Content starts

/-- What happens at a second boundary after the carry. -/
def State.secondEnds (s : State) : State :=
  let s := s.setRtc { s.rtc with set := s.rtc.set.map (fun x => (x.1, true)), dst := s.rtc.dst.map (fun x => (x.1, true)) }
  s.countMeasure.clearWatermark

theorem State.calSecond_eq (s : State) : s.calSecond = s.carrySecond.secondEnds := rfl

/-- A measurement counts the second, and the watermark may be cleared. -/
theorem State.secondEnds_within (s : State) :
    s.Within calendarParts (fun a => a = R.RTC_TRIMCMD ∨ markReg a) s.secondEnds :=
  (((State.Within.refl s).setRtc rfl).countMeasure (.inl rfl)).clearWatermark fun _ => .inr

theorem State.secondEnds_rtc (s : State) : s.secondEnds.rtc = { s.rtc with
    set := s.rtc.set.map (fun x => (x.1, true)), dst := s.rtc.dst.map (fun x => (x.1, true)) } :=
  (State.clearWatermark_rtc _).trans (State.countMeasure_rtc _)

theorem State.secondEnds_mor (s : State) : s.secondEnds.mor = s.mor :=
  (State.clearWatermark_mor _).trans (State.countMeasure_mor _)

/-- The calendar shows what the carry has put. -/
theorem State.cal_calSecond (sound : s.sound = true) : s.calSecond.cal = (s.cal + 1) % calSeconds := by
  have put : s.sound = true → (s.putCal (s.cal + 1)).sound = true := (State.putCal_keeps (.refl s)).sound
  have carried : (s.putCal (s.cal + 1)).Within calendarParts (· = R.RTC_TRUST) s.carrySecond :=
    have wrapped : (s.putCal (s.cal + 1)).Within calendarParts (· = R.RTC_TRUST) (s.putCal (s.cal + 1)).wrapSub :=
      (State.Within.refl _).setRtc rfl
    .ite (wrapped.setOsf rfl).raiseAon wrapped
  have second := s.carrySecond.secondEnds_within.writes.cal (carried.sound (put sound)) fun a shown other => by
    rcases other with rfl | mark
    · exact absurd shown.2 (by decide)
    · exact not_markReg_of_calReg shown mark
  have carry := carried.writes.cal (put sound) fun a shown (other : a = R.RTC_TRUST) => absurd (other ▸ shown.2) (by decide)
  exact second.trans (carry.trans (State.cal_putCal sound _))

/-- Where the calendar wraps, OSF sets. -/
theorem State.calSecond_OSF (wraps : s.cal + 1 = calSeconds) :
    s.Reads R.RTC_TRUST F.RTC_TRUST_OSF 1 s.calSecond := by
  have carried : s.Reads R.RTC_TRUST F.RTC_TRUST_OSF 1 s.carrySecond := by
    rw [State.carrySecond_of_wrap wraps]
    exact (State.Reads.setOsf (State.setRtc_keeps (State.putCal_keeps (.refl s))) 2).raiseAon
  exact carried.writesOnly s.carrySecond.secondEnds_within.writes fun other =>
    other.elim (fun same => absurd same (by decide)) (not_markReg_of_block rfl)

/-! ### Adjustments (R303–R307) -/

/-- What both outcomes of a condition leave, the condition leaves. -/
theorem State.part_ite {α : Type} {part : State → α} {c : Prop} [Decidable c] {t u : State} {x : α} (yes : part t = x)
    (no : part u = x) : part (if c then t else u) = x := by
  split <;> assumption

theorem State.raiseWatermark_rtc (s : State) (old : Nat) : (s.raiseWatermark old).rtc = s.rtc := rfl
theorem State.raiseWatermark_mor (s : State) (old : Nat) : (s.raiseWatermark old).mor = s.mor := rfl
theorem State.raiseWatermark_now (s : State) (old : Nat) : (s.raiseWatermark old).now = s.now := rfl

/-- The calendar set to its new reading, with the watermark where that is an earlier one. -/
def State.calMoved (s : State) (n sub : Nat) : State :=
  let t := (s.putCal n).putSub sub
  if t.calCounts < s.calCounts then t.raiseWatermark s.cal else t

theorem State.adjust_eq (s : State) (n sub src : Nat) : s.adjust n sub src = (s.calMoved n sub).raiseAon 0x60 src s.calBytes :=
  rfl

theorem State.calMoved_within (s : State) (n sub : Nat) :
    s.Within calendarParts (fun a => calReg a ∨ markReg a) (s.calMoved n sub) :=
  ((State.Within.refl s).putCal fun _ => .inl).putSub.thenIf fun h => h.raiseWatermark fun _ => .inr

/-- After the calendar is put, only the watermark is written. -/
theorem State.calMoved_marks (s : State) (n sub : Nat) : (s.putCal n).Within calendarParts markReg (s.calMoved n sub) :=
  (State.Within.refl (s.putCal n)).putSub.thenIf fun h => h.raiseWatermark fun _ mark => mark

theorem State.putCal_mor (s : State) (n : Nat) : (s.putCal n).mor = s.mor := rfl
theorem State.putCal_now (s : State) (n : Nat) : (s.putCal n).now = s.now := rfl

theorem State.putSub_mor (s : State) (n : Nat) : (s.putSub n).mor = s.mor := rfl
theorem State.putSub_now (s : State) (n : Nat) : (s.putSub n).now = s.now := rfl

theorem State.calMoved_rtc (s : State) (n sub : Nat) :
    (s.calMoved n sub).rtc = { s.rtc with secondAt := s.now, subOff := sub } :=
  have put : ((s.putCal n).putSub sub).rtc = { s.rtc with secondAt := s.now, subOff := sub } := rfl
  State.part_ite ((State.raiseWatermark_rtc ..).trans put) put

Content ends

[WHAT YOU ARE ASKED TO DO]: Return only the number of lines in the data above that include the word "true".

[EXERCISE ANSWER]: 4